Start of Supplied material

-- ==== Sys2Proof/Machine/Control.lean ====
section
/-! DEFINITION. Branch, delayed branch, call, trap, frame and return (spec/45_branch_call_trap_frame_return.md). -/

namespace Sys2Proof.Machine

/-! ### Branch -/

/-- "PC + rel (relative to the address of the first byte after the Branch instruction)" (R422). -/
def branchTarget (rel : Rel) (s : State) : Word := s.pcSeen rel.length + relValue rel

/-- A Branch or Delayed Branch taken leaves the instruction cache: the two-halfword form "always flushes", the one-halfword form
unless its target is in the cache; `waits` is whether a forward target out of the cache leaves the counters, until the prefetch has
reached it (R130). -/
def State.leavesCache (s : State) (waits : Bool) (rel : Rel) (target : Word) : Bool :=
  match rel with
  | .long _ => false
  | .short r => s.inCache r.msb target || (waits && !r.msb)

/-- What a Branch or Delayed Branch taken does to the instruction cache (R130). -/
def State.branchCache (s : State) (waits : Bool) (rel : Rel) (target : Word) : State :=
  let keeps := s.leavesCache waits rel target
  let t := s.flush target
  { s with
    stale := if keeps then s.stale else t.stale
    lookBack := if keeps then s.lookBack else t.lookBack
    lookAhead := if keeps then s.lookAhead else t.lookAhead
    busLock := if keeps then s.busLock else t.busLock }

/-- What a Branch does, and a Delayed Branch misplaced in a delay slot, which flushes the cache whatever its length (R422,
R426 (b), R130). -/
def branchAlways (misplaced : Bool) (c : Cond) (rel : Rel) (s : State) : Result :=
  if c.holds s.sr then
    let target := branchTarget rel s
    if misplaced then jump target s.opened
    else .next ((s.opened.branched target).branchCache false rel target).bump
  else retire rel.length s.opened

/-- The Branch instructions: refused as delay instructions (R426 (b), I2.11). -/
def branchOp (c : Cond) (rel : Rel) (s : State) : Result := guarded (slotGuard s) (branchAlways false c rel s)

/-! ### Delayed branch -/

/-- The state after a taken Delayed Branch: the PC holds the target, the delay instruction is next (R424); with M = 1 a forward
target out of the cache does not flush it (R130, R131); what a flush removes of the prefetch is kept for the delay instruction. -/
def State.delayed (s : State) (rel : Rel) : State :=
  let next := s.pc + BitVec.ofNat 32 (2 * rel.length)
  let target := branchTarget rel s
  { s with
    pc := clearBit0 target
    delayPending := true
    delayAddr := next
    slotAhead := if s.leavesCache (srM s.sr) rel target then none else some s.lookAhead
    afterDelayedBranch := true
    sr := setP (setILC s.sr (BitVec.ofNat 2 rel.length)) true }.branchCache (srM s.sr) rel target

/-- The Delayed Branch instructions (R424); "a misplaced Delayed Branch instruction would be executed like the corresponding
non-delayed Branch instruction", and it flushes the cache as any branch taken in a delay slot (R426 (b), R130;
notes/assumptions/28.md). -/
def delayedBranchOp (c : Cond) (rel : Rel) (s : State) : Result :=
  if s.inSlot then branchAlways true c rel s
  else if c.holds s.sr then .next (s.opened.delayed rel).bump
  else .next { (s.opened.settle rel.length).bump with afterDelayedBranch := true }

/-- BV rel (R640). -/
def execBv (rel : Rel) (s : State) : Result := branchOp .v rel s

/-- BNV rel (R641). -/
def execBnv (rel : Rel) (s : State) : Result := branchOp .nv rel s

/-- BE rel (R642). -/
def execBe (rel : Rel) (s : State) : Result := branchOp .e rel s

/-- BNE rel (R643). -/
def execBne (rel : Rel) (s : State) : Result := branchOp .ne rel s

/-- BST rel (R644). -/
def execBst (rel : Rel) (s : State) : Result := branchOp .st rel s

/-- BHE rel (R645). -/
def execBhe (rel : Rel) (s : State) : Result := branchOp .he rel s

/-- BSE rel (R646). -/
def execBse (rel : Rel) (s : State) : Result := branchOp .se rel s

/-- BHT rel (R647). -/
def execBht (rel : Rel) (s : State) : Result := branchOp .ht rel s

/-- BLT rel (R648). -/
def execBlt (rel : Rel) (s : State) : Result := branchOp .lt rel s

/-- BGE rel (R649). -/
def execBge (rel : Rel) (s : State) : Result := branchOp .ge rel s

/-- BLE rel (R650). -/
def execBle (rel : Rel) (s : State) : Result := branchOp .le rel s

/-- BGT rel (R651). -/
def execBgt (rel : Rel) (s : State) : Result := branchOp .gt rel s

/-- BR rel (R652). -/
def execBr (rel : Rel) (s : State) : Result := branchOp .always rel s

/-- DBV rel (R653). -/
def execDbv (rel : Rel) (s : State) : Result := delayedBranchOp .v rel s

/-- DBNV rel (R654). -/
def execDbnv (rel : Rel) (s : State) : Result := delayedBranchOp .nv rel s

/-- DBE rel (R655). -/
def execDbe (rel : Rel) (s : State) : Result := delayedBranchOp .e rel s

/-- DBNE rel (R656). -/
def execDbne (rel : Rel) (s : State) : Result := delayedBranchOp .ne rel s

/-- DBST rel (R657). -/
def execDbst (rel : Rel) (s : State) : Result := delayedBranchOp .st rel s

/-- DBHE rel (R658). -/
def execDbhe (rel : Rel) (s : State) : Result := delayedBranchOp .he rel s

/-- DBSE rel (R659). -/
def execDbse (rel : Rel) (s : State) : Result := delayedBranchOp .se rel s

/-- DBHT rel (R660). -/
def execDbht (rel : Rel) (s : State) : Result := delayedBranchOp .ht rel s

/-- DBLT rel (R661). -/
def execDblt (rel : Rel) (s : State) : Result := delayedBranchOp .lt rel s

/-- DBGE rel (R662). -/
def execDbge (rel : Rel) (s : State) : Result := delayedBranchOp .ge rel s

/-- DBLE rel (R663). -/
def execDble (rel : Rel) (s : State) : Result := delayedBranchOp .le rel s

/-- DBGT rel (R664). -/
def execDbgt (rel : Rel) (s : State) : Result := delayedBranchOp .gt rel s

/-- DBR rel (R665). -/
def execDbr (rel : Rel) (s : State) : Result := delayedBranchOp .always rel s

/-! ### New stack frames -/

/-- The SR whose frame begins `n` registers higher with a frame length of `fl` (R430, R434, R501). -/
def raiseFrame (sr : Word) (n : Nat) (fl : BitVec 4) : Word := setFL (setFP sr (srFP sr + BitVec.ofNat 7 n)) fl

/-! ### Call -/

/-- "Ld-code 0 is treated as 16" (R430). -/
def callOffset (ld : BitVec 4) : Nat := if ld = 0#4 then 16 else ld.toNat

/-- The state after a CALL (R430): the return address with S and the old SR with the length of the CALL are saved, the frame
raised; exceptions are locked out for one instruction (R431). The target was computed before. -/
def State.called (s : State) (ld : BitVec 4) (len : Nat) (target : Word) : State :=
  let n := callOffset ld
  let t := s.opened
  let saved := (t.setLr n (savedPC (t.pcSeen len) (srS t.sr))).setLr (n + 1) (setILC s.sr (BitVec.ofNat 2 len))
  { ({ saved with sr := raiseFrame saved.sr n 6#4 }).jumped target with callLockout := true }

/-- CALL Ld, Rs, const (R430); refused as a delay instruction (I2.11). -/
def execCall (ld : BitVec 4) (rs : Reg) (c : Const) (s : State) : Result :=
  guarded (andThen (windowGuard c.length none [rs] s) (slotGuard s))
    (let base := if rs.isSR then 0#32 else source c.length rs s.opened
     .next (s.called ld c.length (base + constValue c)).bump)

/-! ### Trap -/

/-- The state after a Trap instruction is taken (R434): the return address with S and the old SR with ILC = 1 are saved above
the frame, a frame of six registers is made, S and L are set, M and T cleared. -/
def State.trapped (s : State) (entry : Word) : State :=
  let fl := frameLength s.sr
  let t := s.opened
  let saved := (t.setLr fl (savedPC (t.pcSeen 1) (srS t.sr))).setLr (fl + 1) (setILC s.sr 1#2)
  let sr := setL (setT (setS (raiseFrame saved.sr fl 6#4) true) false) true
  { saved with sr := sr }.jumped entry

/-- The Trap instructions (R434); refused as delay instructions (I2.11); a reserved entry table mapping stops (I11). -/
def trapOp (c : Cond) (k : BitVec 6) (s : State) : Result :=
  guarded (slotGuard s)
    (if c.holds s.sr then
       match trapEntry s.mcr k.toNat with
       | some entry => .next (s.trapped entry).bump
       | none => .fault .reservedEntryTable
     else retire 1 s.opened)

/-- TRAPLE trapno (R666). -/
def execTraple (k : BitVec 6) (s : State) : Result := trapOp .le k s

/-- TRAPGT trapno (R667). -/
def execTrapgt (k : BitVec 6) (s : State) : Result := trapOp .gt k s

/-- TRAPLT trapno (R668). -/
def execTraplt (k : BitVec 6) (s : State) : Result := trapOp .lt k s

/-- TRAPGE trapno (R669). -/
def execTrapge (k : BitVec 6) (s : State) : Result := trapOp .ge k s

/-- TRAPSE trapno (R670). -/
def execTrapse (k : BitVec 6) (s : State) : Result := trapOp .se k s

/-- TRAPHT trapno (R671). -/
def execTrapht (k : BitVec 6) (s : State) : Result := trapOp .ht k s

/-- TRAPST trapno (R672). -/
def execTrapst (k : BitVec 6) (s : State) : Result := trapOp .st k s

/-- TRAPHE trapno (R673). -/
def execTraphe (k : BitVec 6) (s : State) : Result := trapOp .he k s

/-- TRAPE trapno (R674). -/
def execTrape (k : BitVec 6) (s : State) : Result := trapOp .e k s

/-- TRAPNE trapno (R675). -/
def execTrapne (k : BitVec 6) (s : State) : Result := trapOp .ne k s

/-- TRAPV trapno (R676). -/
def execTrapv (k : BitVec 6) (s : State) : Result := trapOp .v k s

/-- TRAP trapno (R677). -/
def execTrap (k : BitVec 6) (s : State) : Result := trapOp .always k s

/-! ### Frame -/

/-- The words a FRAME pushes: 128 - d for a negative 7-bit difference d = SP(8..2) + 54 - (FP + FL') (R440). -/
def pushCount (sr sp : Word) : Nat :=
  let d := sp.extractLsb' 2 7 + 54#7 - (srFP sr + BitVec.ofNat 7 (frameLength sr))
  if 64 ≤ d.toNat then 128 - d.toNat else 0

/-- One word pushed from the register part to the memory part of the stack (R440). -/
def State.push (s : State) : State :=
  { (s.noteAccess (regionOf s.sp)).writeWord (regionOf s.sp) s.sp (s.getLocal (s.sp.extractLsb' 2 6)) with sp := s.sp + 4#32 }

/-- `n` words pushed. -/
def State.pushes (s : State) : Nat → State
  | 0 => s
  | n + 1 => s.push.pushes n

/-- FP, FL and M as FRAME leaves them (R440). -/
def frameSR (sr : Word) (ld ls : BitVec 4) : Word :=
  setM (setFL (setFP sr (srFP sr - BitVec.ofNat 7 ls.toNat)) ld) false

/-- FRAME Ld, Ls: both fields are numbers; Frame Error after the pushes where SP was not below UB before them (R440, R544). -/
def execFrame (ld ls : BitVec 4) (s : State) : Result :=
  let t := { s.opened with sr := frameSR s.opened.sr ld ls }
  let n := pushCount t.sr t.sp
  if 0 < n ∧ t.ub.toNat ≤ t.sp.toNat then raiseError 1 (t.pushes n) else retire 1 (t.pushes n)

/-! ### Return -/

/-- RET PC, Rs (R446): the PC or the SR as Rs is refused (I2.9), and so is a delay slot (I2.11). Its PC field denotes G16 in the
H window. -/
def execRet (rs : Reg) (s : State) : Result :=
  guarded
    (andThen (windowGuard 1 (some .pc) [rs] s)
      (andThen (if rs.isPC || rs.isSR then some (.refused .pcOrSrDenoted) else none) (slotGuard s)))
    (match nextPlace rs s with
     | none => .refused .followerOfG15
     | some q => returnFrom (source 1 rs s.opened) (s.opened.get 1 q) s.opened)

end Sys2Proof.Machine
end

End of Supplied material

— Exercise description —
Only lines with the word "does" are wanted; pull each of them from the records.

— Reply —
/-- What a Branch or Delayed Branch taken does to the instruction cache (R130). -/
/-- What a Branch does, and a Delayed Branch misplaced in a delay slot, which flushes the cache whatever its length (R422,
target out of the cache does not flush it (R130, R131); what a flush removes of the prefetch is kept for the delay instruction. -/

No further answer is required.